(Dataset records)
--- START ---

-- ==== Sys2Proof/Machine/State.lean ====
section
/-! DEFINITION. Machine/State.lean: every piece of state that the spec gives the VX9, as plain data,
with `State.reset`. Device time is held in units of 2^-16 ns (R146), other times in whole ns unless a
field says otherwise. A register field with two RC counts (R546) is an `RcCount`. Which fields are
the model's own (the command queue, the free-value counter, the lists of what left the device) their
docstrings say. Reset values that the spec does not give: assumption log 3. -/

namespace Sys2Proof.Machine

/-- A sparse table: index and entry, indices rising; an unlisted index reads as its table's default. -/
abbrev Tab (α : Type) := List (Nat × α)

/-- A byte memory in canonical form: addresses strictly rising, no entry equal to what an unlisted
address reads as (assumption log 4: the zero byte). -/
abbrev Mem := List Host.Cell

/-- An RC field's two counts (R546): for reads by PCIe and by the control processor data port. -/
structure RcCount where
  pcie : Nat
  cpu : Nat
  deriving DecidableEq, Repr

/-- Device modes, R46, codes 0 to 5 in this order. -/
inductive Mode where
  | boot
  | service
  | dormant
  | ready
  | operate
  | drain
  deriving DecidableEq, Repr

/-- Channel states, R57, codes 0 to 6 in this order. -/
inductive ChanState where
  | idle
  | configured
  | starting
  | running
  | stopping
  | faulted
  | migrating
  deriving DecidableEq, Repr

/-- Channel roles, R137. -/
inductive Role where
  | encode
  | gateway
  | transcode
  | shadow
  deriving DecidableEq, Repr

/-- Codecs, R229. -/
inductive Codec where
  | hevc
  | vvc
  | avc
  | jpegxs
  deriving DecidableEq, Repr

/-- Latency modes, R279. -/
inductive Latency where
  | ripple
  | slice
  | frame
  | lookahead
  deriving DecidableEq, Repr

/-! ### Control complex (chapter 04) -/

/-- CTL_WINn (R82, R83). -/
structure Win where
  base : BitVec 11
  hostOwn : Bool
  wrEn : Bool
  rdEn : Bool
  en : Bool
  deriving DecidableEq, Repr

/-- CTL_ERR_LOG (R79). -/
structure ErrLog where
  count : RcCount
  valid : Bool
  write : Bool
  master : Nat
  addr : BitVec 40
  deriving DecidableEq, Repr

/-- CTL_RESTART and the restart timer (R97, R98, R103). MISMATCH_1H is the number of `mismatchTimes` in the last hour;
`permPending` is that count when the second mismatch came, until the restart that it started has ended (R74); `recopy` says
that the image copy did not match (R98). -/
structure Restart where
  elapsed : Nat
  restarts : Nat
  lockstepPerm : Bool
  cause : Nat
  active : Bool
  startedAt : Nat
  mismatchTimes : List Nat
  permPending : Option Nat
  recopy : Bool
  lostBefore : Nat
  deriving DecidableEq, Repr

/-- CTL_BOOT_STATUS and CTL_BOOT_GO (R94). -/
structure BootStatus where
  serviceFlag : Bool
  trialReverted : Bool
  failHost : Nat
  failB : Nat
  failA : Nat
  source : Nat
  stage : Nat
  length4k : Nat
  deriving DecidableEq, Repr

/-- The fields of an image header (R89): `digest` is the number of its 48 bytes, the first lowest; `signed` are the bytes
0x000 to 0x07F that the signature covers. -/
structure ImageHdr where
  magic : Nat
  version : Nat
  keyIndex : Nat
  bodyLen : Nat
  fwVersion : Nat
  rollback : Nat
  ifRev : Nat
  detClass : Nat
  digest : Nat
  key : List Nat
  sig : List Nat
  signed : List Nat
  deriving DecidableEq, Repr

/-- A boot record copy (R92); `ok` is its magic and CRC check. -/
structure BootRecord where
  ok : Bool
  seq : Nat
  preferred : Nat
  trial : Nat
  bootToService : Bool
  deriving DecidableEq, Repr

/-- The device fuses (R1, R81, R90, R382): ordering code (0 VX9-H128, 1 VX9-L064), stepping, UID,
revoked key indices, the SHA-384 of the four keys and of the debug key as the numbers of their 48 bytes, the first lowest,
debug disable and the rollback counter. -/
structure Fuses where
  orderCode : Nat
  stepping : Nat
  uid : Nat
  revoked : List Nat
  keyHashes : List Nat
  debugKeyHash : BitVec 384
  debugDisable : Bool
  rollback : Nat
  deriving DecidableEq, Repr

/-- The control complex (R73 to R103) with its control SRAM. `lockout` is the time at which a failed unlock was (R81);
`cpuFaults`, `debugError` and `mirrorErrors` are what the default target's error responses bring to those masters (R79);
exclusive-access reservations are held per master (R86). -/
structure Ctl where
  remap : Bool
  debugUnlocked : Bool
  challenge : Option (BitVec 256)
  lockout : Option Nat
  wdogPeriod : Nat
  wdogArmed : Bool
  wdogLast : Nat
  errLog : ErrLog
  wins : Tab Win
  boot : BootStatus
  imgDigest : Nat
  restart : Restart
  cpuFaults : Nat
  debugError : Bool
  mirrorErrors : Nat
  reservations : List Master
  dmaBusy : Bool
  fwRunning : Bool
  sram : Mem
  deriving DecidableEq, Repr
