/-- Re-places every channel that had bands on a removed pipeline, in ascending order of handle. Answers whether
all found a place; a channel that did not keeps its runs (DESIGN CHOICE, assumption log 62). -/
def replaceAll (s : State) : Bool × State :=
  handles.foldl (fun acc h =>
    let c := chan acc.2 h
    if booked c.state ∧ c.runs.any (fun r => !regionOn acc.2 r.pipe) = true then
      match c.cfg with
      | none => acc
      | some cfg =>
        match replaceChan acc.2 h (worksOf cfg (chanFormat acc.2 cfg)) c with
        | some rs => (acc.1, setChan h { c with runs := rs } acc.2)
        | none => (false, acc.2)
    else acc) (true, s)

/-! ### Motion hash table units (R248, R249) -/

/-- The bound E on a picture's hash entries (R249). -/
def hashBound (c : ChanCfg) : Nat :=
  if c.hashSearch then (c.width / c.hashGrid) * (picHeight c / c.hashGrid) else 0

/-- The smallest power of two from 1 to 128 that is at least n. -/
def pow2Up (n : Nat) : Nat := ([1, 2, 4, 8, 16, 32, 64].find? fun k => decide (n ≤ k)).getD 128

/-- HASH_UNITS with 0 resolved (R249). -/
def hashUnitsOf (c : ChanCfg) : Nat :=
  if !c.hashSearch then 0
  else if c.hashUnits = 0 then pow2Up (ceilDiv (hashBound c * 2) 65536) else c.hashUnits

/-- The lowest base of `n` consecutive free units of the 256, beside the partitions of others. -/
def hashPlace (s : State) (h n : Nat) : Option Nat :=
  let taken : List (Nat × Nat) := (handles.filter fun i => i ≠ h).filterMap fun i =>
    match (chan s i).hashBase, (chan s i).cfg with
    | some b, some c => some (b, hashUnitsOf c)
    | _, _ => none
  (List.range 257).find? fun b =>
    decide (b + n ≤ 256) && taken.all fun t => decide (b + n ≤ t.1) || decide (t.1 + t.2 ≤ b)

/-! ### Memory budgets (R356) -/

/-- Bytes of one line with a number of samples per pixel, padded to 64 (R194). -/
def lineBytes (w spp depth : Nat) : Nat := roundUp (ceilDiv (w * spp * depth) 8) 64

/-- Bytes of a packed picture (R194): chroma 1 is 4:2:0, 2 is 4:2:2, 3 is 4:4:4. -/
def packedBytes (w h chroma depth : Nat) : Nat :=
  if chroma = 1 then ceilDiv h 2 * lineBytes w 2 depth + h / 2 * lineBytes w 1 depth
  else if chroma = 2 then h * lineBytes w 2 depth
  else h * lineBytes w 3 depth

/-- Units of one reference picture in both planes (R255): the chroma plane interleaves Cb and Cr. -/
def refUnits (w h chroma : Nat) : Nat :=
  let luma := ceilDiv w 64 * ceilDiv h 4
  let cw := if chroma = 3 then 2 * w else w
  let ch := if chroma = 1 then h / 2 else h
  luma + ceilDiv cw 64 * ceilDiv ch 4

/-- The reserved size of one reference picture: 512 × units + units / 2. -/
def refBytes (w h chroma : Nat) : Nat := 512 * refUnits w h chroma + ceilDiv (refUnits w h chroma) 2

/-- 1.25 times bytes per second (as a fraction a / b), times 100 us, rounded up to 64 (R356). -/
def budgetOf (a b : Nat) : Nat := roundUp (ceilDiv (a * 125) (b * 1000000)) 64

/-- The coding budget of the encode work. -/
def encodeBudget (c : ChanCfg) (sIn : Nat) : Nat :=
  let h := picHeight c
  let src := packedBytes c.width h c.chroma c.bitDepth
  let ref := refBytes c.width h c.chroma
  let perPic2 := 4 * src + ref * (2 + 3 * c.refFrames) + 48 * hashBound c +
    (if c.latency = .lookahead then 4 * sIn else 0)
  budgetOf (picNum c * perPic2) (c.rateDen * 2)

/-- The coding budget of the decode work: four reference pictures and twice the stream's rate, whose bits per second are
`streamNum` over `den`. -/
def decodeBudget (w h chroma num den streamNum : Nat) : Nat :=
  budgetOf (num * refBytes w h chroma * 4 * 4 + streamNum) (den * 4)

/-- The egress budget: PEAK / 8 × M0 / 8 × legs; PEAK counts as 8 for JPEG XS (R300). -/
def egressBudgetOf (c : ChanCfg) (legs : Nat) : Nat :=
  let peak := if c.codec = .jpegxs then 8 else c.peak
  budgetOf (peak * c.maxBitrate * legs) 64

/-- A gateway decode's egress budget: Q × S_out × legs. -/
def gatewayEgress (c : ChanCfg) (legs : Nat) : Nat :=
  budgetOf (picNum c * packedBytes c.width (picHeight c) c.chroma c.bitDepth * legs) c.rateDen

/-- The fabric budget of a mirror activity (R38): the larger of 1.25 times the average bytes per period
and twice the average slice record, rounded up to 64. A slice record holds its bits, 264 bytes of
checkpoint and digest, and 20 bytes for each packet of 1,024 payload bytes and the record packet. -/
def mirrorBudgetOf (c : ChanCfg) : Nat :=
  let perSec := picNum c * c.slices
  let rateBytes := c.bitrate / 8
  let sliceBytes := ceilDiv (rateBytes * c.rateDen) perSec
  let record := sliceBytes + 264 + 20 * (ceilDiv sliceBytes 1024 + 1)
  let avg := ceilDiv (record * perSec * 125) (c.rateDen * 1000000)
  roundUp (max avg (2 * record)) 64

end Sys2Proof.Machine
end

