/-- Which opcodes a path may issue (R132). -/
def mayIssue (p : Path) (op : Nat) : Bool :=
  match p with
  | .host => !([0x0704, 0x0805, 0x0806].contains op)
  | .management =>
    !([0x0105, 0x0106, 0x0108, 0x0109, 0x0704, 0x0805, 0x0806, 0x0C04].contains op)
  | .fabric =>
    [0x0101, 0x0103, 0x0206, 0x0303, 0x0403, 0x0601, 0x0701, 0x0704, 0x0802, 0x0803, 0x0805, 0x0806,
     0x0A05, 0x0B01, 0x0C01].contains op

/-! ### The checks of R117 -/

/-- The interface revisions of this firmware (R143). -/
def revHigh : Nat := 3
def revLow : Nat := 2

/-- CHECK_ONLY (R114). -/
def checkOnly (r : Req) : Bool := r.flags.getLsbD 1

/-- Whether the flags of a request are refused (R114, R144). The spec does not refuse MORE in a request: it is accepted
(DESIGN CHOICE, assumption log 82). -/
def flagsBad (c : CmdSpec) (r : Req) : Bool :=
  r.flags.getLsbD 0 || decide (8 ≤ r.flags.toNat) ||
    (checkOnly r && (decide (r.rev = 2) || !checkable.contains c.opcode))

/-- The tag without its optional bit (R115). -/
def baseTag (t : Nat) : Nat := t % 0x8000

/-- The optional bit. -/
def isOpt (t : Nat) : Bool := bitAt t 15

/-- A known TLV's size. -/
def sizeOf? (c : CmdSpec) (t : Tlv) : Option Nat :=
  (c.tags.find? fun e => e.1 = baseTag t.tag).map Prod.snd

/-- Whether one TLV is refused after the tags already seen (R115, R116). An unknown TLV with OPT set is ignored however
often it stands (DESIGN CHOICE, assumption log 82). -/
def tlvBad (c : CmdSpec) (seen : List Nat) (t : Tlv) : Bool :=
  decide (bitsAt t.tag 12 3 ≠ 0) || decide (65536 ≤ t.tag) ||
    match sizeOf? c t with
    | some n => decide (t.len ≠ n) || decide (256 ^ n ≤ t.val) ||
        (seen.contains (baseTag t.tag) && !c.rep.contains (baseTag t.tag))
    | none => !isOpt t.tag

/-- The tag of the first TLV that is refused. -/
def firstBadTlv (c : CmdSpec) : List Nat → List Tlv → Option Nat
  | _, [] => none
  | seen, t :: ts =>
    if tlvBad c seen t then some t.tag else firstBadTlv c (baseTag t.tag :: seen) ts

/-- The value of a TLV, if the request carries it. -/
def getTlv (r : Req) (tag : Nat) : Option Nat :=
  (r.tlvs.find? fun t => baseTag t.tag = tag).map Tlv.val

/-- The value of a TLV, or a default. -/
def tlvD (r : Req) (tag d : Nat) : Nat := (getTlv r tag).getD d

/-- The values of a repeatable TLV, in order. -/
def tlvAll (r : Req) (tag : Nat) : List Nat :=
  (r.tlvs.filter fun t => baseTag t.tag = tag).map Tlv.val

def hasTlv (r : Req) (tag : Nat) : Bool := (getTlv r tag).isSome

--- END ---

AIM OF THE TASK:
Only lines with the word "perSec" are wanted; pull each of them from the records.

EXERCISE RESULT:
  let perSec := picNum c * c.slices
  let sliceBytes := ceilDiv (rateBytes * c.rateDen) perSec
  let avg := ceilDiv (record * perSec * 125) (c.rateDen * 1000000)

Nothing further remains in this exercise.